REQUIREMENT — From the data below, retype exactly the lines starting with the one that contains "exact ⟨hrun, Nat.le_antisymm" and ending with the one that contains "have hend : ∀", both included.
(RECORD SET Opens)
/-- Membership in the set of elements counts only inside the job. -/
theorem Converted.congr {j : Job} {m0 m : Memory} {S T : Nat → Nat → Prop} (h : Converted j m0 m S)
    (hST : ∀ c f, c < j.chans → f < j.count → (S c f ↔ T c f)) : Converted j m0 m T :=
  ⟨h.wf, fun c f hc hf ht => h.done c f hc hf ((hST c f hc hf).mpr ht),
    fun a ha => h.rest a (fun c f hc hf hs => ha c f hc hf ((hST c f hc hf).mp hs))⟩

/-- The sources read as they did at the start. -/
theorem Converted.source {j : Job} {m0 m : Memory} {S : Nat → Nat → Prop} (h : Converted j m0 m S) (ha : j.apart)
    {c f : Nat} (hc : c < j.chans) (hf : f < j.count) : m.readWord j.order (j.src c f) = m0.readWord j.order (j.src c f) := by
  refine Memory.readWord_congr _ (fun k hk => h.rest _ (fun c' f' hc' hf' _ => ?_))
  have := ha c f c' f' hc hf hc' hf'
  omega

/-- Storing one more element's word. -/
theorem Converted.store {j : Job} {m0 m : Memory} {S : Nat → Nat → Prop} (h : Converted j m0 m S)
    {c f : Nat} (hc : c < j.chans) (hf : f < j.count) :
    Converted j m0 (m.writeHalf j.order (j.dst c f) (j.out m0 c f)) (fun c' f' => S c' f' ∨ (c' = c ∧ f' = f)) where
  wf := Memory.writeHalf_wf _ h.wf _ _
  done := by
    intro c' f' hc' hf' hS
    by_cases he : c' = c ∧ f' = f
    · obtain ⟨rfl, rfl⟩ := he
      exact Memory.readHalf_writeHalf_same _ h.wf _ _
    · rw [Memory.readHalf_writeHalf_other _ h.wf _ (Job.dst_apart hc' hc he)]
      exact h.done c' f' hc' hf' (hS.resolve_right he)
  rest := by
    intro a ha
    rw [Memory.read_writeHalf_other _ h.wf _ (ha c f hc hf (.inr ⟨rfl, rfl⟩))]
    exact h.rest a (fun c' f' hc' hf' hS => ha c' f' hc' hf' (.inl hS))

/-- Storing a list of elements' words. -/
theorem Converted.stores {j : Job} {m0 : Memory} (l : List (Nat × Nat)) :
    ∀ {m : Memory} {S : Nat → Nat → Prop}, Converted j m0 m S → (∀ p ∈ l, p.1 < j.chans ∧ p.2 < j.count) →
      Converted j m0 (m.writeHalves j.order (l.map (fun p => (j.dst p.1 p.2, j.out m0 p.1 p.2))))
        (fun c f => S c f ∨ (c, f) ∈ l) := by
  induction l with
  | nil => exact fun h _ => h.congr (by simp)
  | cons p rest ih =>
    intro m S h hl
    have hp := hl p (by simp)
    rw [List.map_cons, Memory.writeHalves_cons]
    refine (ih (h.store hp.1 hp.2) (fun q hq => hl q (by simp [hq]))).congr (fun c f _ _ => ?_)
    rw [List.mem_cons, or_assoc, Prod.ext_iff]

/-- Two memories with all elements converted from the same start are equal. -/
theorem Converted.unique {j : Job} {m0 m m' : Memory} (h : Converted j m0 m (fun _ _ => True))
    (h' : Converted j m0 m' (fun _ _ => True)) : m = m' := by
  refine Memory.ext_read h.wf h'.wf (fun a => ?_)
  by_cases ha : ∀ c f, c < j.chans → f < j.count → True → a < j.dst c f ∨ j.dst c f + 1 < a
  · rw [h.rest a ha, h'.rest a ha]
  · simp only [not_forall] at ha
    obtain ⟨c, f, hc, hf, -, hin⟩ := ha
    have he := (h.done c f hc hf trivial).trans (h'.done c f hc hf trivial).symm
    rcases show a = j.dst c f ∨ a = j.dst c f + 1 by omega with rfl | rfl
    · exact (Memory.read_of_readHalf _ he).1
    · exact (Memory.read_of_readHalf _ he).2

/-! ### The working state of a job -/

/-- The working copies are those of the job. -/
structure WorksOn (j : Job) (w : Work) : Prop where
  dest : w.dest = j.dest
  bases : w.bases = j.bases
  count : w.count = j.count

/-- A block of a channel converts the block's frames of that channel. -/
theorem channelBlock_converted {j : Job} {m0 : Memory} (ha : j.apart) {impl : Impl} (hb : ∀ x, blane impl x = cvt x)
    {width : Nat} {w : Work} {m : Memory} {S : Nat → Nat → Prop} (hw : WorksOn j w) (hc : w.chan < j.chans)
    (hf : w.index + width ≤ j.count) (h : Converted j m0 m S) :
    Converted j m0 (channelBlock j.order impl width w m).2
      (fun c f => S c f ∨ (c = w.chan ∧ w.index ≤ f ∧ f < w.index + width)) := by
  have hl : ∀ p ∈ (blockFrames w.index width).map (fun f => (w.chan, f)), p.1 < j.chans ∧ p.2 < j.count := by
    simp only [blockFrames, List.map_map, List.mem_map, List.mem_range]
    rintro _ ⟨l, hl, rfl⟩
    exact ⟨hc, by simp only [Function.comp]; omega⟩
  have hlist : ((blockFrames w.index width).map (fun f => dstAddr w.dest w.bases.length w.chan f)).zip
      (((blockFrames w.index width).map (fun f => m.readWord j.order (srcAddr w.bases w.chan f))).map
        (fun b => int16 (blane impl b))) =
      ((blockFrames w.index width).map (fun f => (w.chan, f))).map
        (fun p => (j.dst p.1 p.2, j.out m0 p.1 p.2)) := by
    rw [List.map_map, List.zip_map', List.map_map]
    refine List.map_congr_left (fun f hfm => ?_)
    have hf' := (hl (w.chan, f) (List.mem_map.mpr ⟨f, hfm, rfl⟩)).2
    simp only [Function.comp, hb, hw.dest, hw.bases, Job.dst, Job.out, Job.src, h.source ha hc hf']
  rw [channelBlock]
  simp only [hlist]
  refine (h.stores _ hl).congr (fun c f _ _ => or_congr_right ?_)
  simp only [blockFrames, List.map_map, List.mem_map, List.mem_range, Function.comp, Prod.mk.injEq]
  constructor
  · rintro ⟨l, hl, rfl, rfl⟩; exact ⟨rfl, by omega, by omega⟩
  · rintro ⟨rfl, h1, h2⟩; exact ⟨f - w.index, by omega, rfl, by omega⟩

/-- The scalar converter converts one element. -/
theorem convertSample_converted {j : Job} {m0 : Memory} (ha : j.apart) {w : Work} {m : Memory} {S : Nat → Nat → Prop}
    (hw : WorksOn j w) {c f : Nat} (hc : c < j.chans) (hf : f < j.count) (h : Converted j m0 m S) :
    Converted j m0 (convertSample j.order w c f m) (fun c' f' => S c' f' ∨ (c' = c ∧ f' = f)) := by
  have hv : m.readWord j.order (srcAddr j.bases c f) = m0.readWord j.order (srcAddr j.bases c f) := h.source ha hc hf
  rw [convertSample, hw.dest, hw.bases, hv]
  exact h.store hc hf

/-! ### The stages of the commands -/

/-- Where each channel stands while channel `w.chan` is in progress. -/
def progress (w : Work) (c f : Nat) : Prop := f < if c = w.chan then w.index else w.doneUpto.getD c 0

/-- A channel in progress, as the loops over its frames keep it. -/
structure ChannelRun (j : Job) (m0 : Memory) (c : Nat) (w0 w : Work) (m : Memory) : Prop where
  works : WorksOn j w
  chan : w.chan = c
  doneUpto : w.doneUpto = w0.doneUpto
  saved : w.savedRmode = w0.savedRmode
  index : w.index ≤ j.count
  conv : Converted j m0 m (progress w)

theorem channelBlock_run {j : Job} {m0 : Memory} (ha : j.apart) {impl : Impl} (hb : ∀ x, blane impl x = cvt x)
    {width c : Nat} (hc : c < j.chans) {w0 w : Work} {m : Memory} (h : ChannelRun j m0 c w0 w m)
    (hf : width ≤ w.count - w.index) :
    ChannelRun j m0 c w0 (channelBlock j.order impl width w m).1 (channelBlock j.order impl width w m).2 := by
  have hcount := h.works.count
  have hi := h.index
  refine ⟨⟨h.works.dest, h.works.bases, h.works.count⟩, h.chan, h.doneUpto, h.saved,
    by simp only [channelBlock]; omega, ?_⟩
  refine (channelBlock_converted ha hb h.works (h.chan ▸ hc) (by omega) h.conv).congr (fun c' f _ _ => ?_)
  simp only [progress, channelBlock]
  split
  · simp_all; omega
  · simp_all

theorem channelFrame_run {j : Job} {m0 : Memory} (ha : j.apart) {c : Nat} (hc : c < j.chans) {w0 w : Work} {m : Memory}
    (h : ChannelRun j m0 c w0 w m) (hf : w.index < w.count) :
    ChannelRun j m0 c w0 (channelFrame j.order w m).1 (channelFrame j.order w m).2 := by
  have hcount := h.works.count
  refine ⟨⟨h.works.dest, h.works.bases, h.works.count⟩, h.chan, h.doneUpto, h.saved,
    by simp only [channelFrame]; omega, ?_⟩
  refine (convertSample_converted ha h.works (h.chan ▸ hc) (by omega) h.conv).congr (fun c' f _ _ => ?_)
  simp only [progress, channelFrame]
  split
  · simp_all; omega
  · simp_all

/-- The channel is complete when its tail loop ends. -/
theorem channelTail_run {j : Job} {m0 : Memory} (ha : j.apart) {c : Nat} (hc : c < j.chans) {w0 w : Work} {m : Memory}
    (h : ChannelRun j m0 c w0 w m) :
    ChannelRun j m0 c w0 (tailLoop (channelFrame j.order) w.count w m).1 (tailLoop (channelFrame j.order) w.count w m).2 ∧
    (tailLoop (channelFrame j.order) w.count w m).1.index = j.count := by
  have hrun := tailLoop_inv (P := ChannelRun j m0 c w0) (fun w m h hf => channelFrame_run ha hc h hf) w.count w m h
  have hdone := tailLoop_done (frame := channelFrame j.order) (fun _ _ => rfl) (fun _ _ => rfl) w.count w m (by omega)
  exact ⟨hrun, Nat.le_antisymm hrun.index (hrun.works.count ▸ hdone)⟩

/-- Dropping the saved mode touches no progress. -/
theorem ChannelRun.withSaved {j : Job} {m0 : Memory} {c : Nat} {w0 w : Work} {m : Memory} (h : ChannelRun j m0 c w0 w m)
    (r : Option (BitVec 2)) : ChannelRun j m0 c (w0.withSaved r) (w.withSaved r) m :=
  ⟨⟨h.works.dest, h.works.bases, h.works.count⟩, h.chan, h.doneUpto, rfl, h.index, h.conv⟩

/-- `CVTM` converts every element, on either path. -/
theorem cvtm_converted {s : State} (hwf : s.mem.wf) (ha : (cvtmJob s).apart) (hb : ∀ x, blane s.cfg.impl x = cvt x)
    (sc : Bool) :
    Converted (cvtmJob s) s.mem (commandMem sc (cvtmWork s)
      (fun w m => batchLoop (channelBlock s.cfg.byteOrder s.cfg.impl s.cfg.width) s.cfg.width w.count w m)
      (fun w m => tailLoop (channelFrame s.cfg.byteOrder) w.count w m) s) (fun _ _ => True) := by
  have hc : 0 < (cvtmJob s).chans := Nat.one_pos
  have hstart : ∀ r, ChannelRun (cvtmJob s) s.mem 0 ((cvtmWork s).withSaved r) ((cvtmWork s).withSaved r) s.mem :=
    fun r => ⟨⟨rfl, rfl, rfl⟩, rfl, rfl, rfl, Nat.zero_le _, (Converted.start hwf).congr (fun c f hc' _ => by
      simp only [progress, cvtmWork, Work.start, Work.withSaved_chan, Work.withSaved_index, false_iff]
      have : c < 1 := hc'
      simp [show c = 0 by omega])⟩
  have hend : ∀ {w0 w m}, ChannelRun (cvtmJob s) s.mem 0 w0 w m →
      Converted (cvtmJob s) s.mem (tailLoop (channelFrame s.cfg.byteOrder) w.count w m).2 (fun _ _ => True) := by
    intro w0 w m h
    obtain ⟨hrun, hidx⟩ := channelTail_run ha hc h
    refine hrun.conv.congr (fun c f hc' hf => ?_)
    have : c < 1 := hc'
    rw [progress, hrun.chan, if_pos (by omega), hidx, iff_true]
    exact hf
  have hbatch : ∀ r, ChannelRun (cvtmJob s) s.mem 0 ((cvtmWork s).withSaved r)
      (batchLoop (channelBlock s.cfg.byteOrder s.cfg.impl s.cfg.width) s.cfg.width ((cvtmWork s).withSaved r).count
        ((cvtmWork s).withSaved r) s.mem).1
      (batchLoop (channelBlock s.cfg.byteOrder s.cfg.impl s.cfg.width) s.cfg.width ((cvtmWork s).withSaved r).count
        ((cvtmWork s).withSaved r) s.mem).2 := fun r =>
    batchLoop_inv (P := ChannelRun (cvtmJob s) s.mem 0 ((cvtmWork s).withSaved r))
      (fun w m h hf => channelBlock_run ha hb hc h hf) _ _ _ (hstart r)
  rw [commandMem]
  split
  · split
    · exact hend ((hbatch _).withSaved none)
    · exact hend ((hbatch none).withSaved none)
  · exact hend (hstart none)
(RECORD SET Closes)
ANSWER TO THIS PROBLEM —
  exact ⟨hrun, Nat.le_antisymm hrun.index (hrun.works.count ▸ hdone)⟩

/-- Dropping the saved mode touches no progress. -/
theorem ChannelRun.withSaved {j : Job} {m0 : Memory} {c : Nat} {w0 w : Work} {m : Memory} (h : ChannelRun j m0 c w0 w m)
    (r : Option (BitVec 2)) : ChannelRun j m0 c (w0.withSaved r) (w.withSaved r) m :=
  ⟨⟨h.works.dest, h.works.bases, h.works.count⟩, h.chan, h.doneUpto, rfl, h.index, h.conv⟩

/-- `CVTM` converts every element, on either path. -/
theorem cvtm_converted {s : State} (hwf : s.mem.wf) (ha : (cvtmJob s).apart) (hb : ∀ x, blane s.cfg.impl x = cvt x)
    (sc : Bool) :
    Converted (cvtmJob s) s.mem (commandMem sc (cvtmWork s)
      (fun w m => batchLoop (channelBlock s.cfg.byteOrder s.cfg.impl s.cfg.width) s.cfg.width w.count w m)
      (fun w m => tailLoop (channelFrame s.cfg.byteOrder) w.count w m) s) (fun _ _ => True) := by
  have hc : 0 < (cvtmJob s).chans := Nat.one_pos
  have hstart : ∀ r, ChannelRun (cvtmJob s) s.mem 0 ((cvtmWork s).withSaved r) ((cvtmWork s).withSaved r) s.mem :=
    fun r => ⟨⟨rfl, rfl, rfl⟩, rfl, rfl, rfl, Nat.zero_le _, (Converted.start hwf).congr (fun c f hc' _ => by
      simp only [progress, cvtmWork, Work.start, Work.withSaved_chan, Work.withSaved_index, false_iff]
      have : c < 1 := hc'
      simp [show c = 0 by omega])⟩
  have hend : ∀ {w0 w m}, ChannelRun (cvtmJob s) s.mem 0 w0 w m →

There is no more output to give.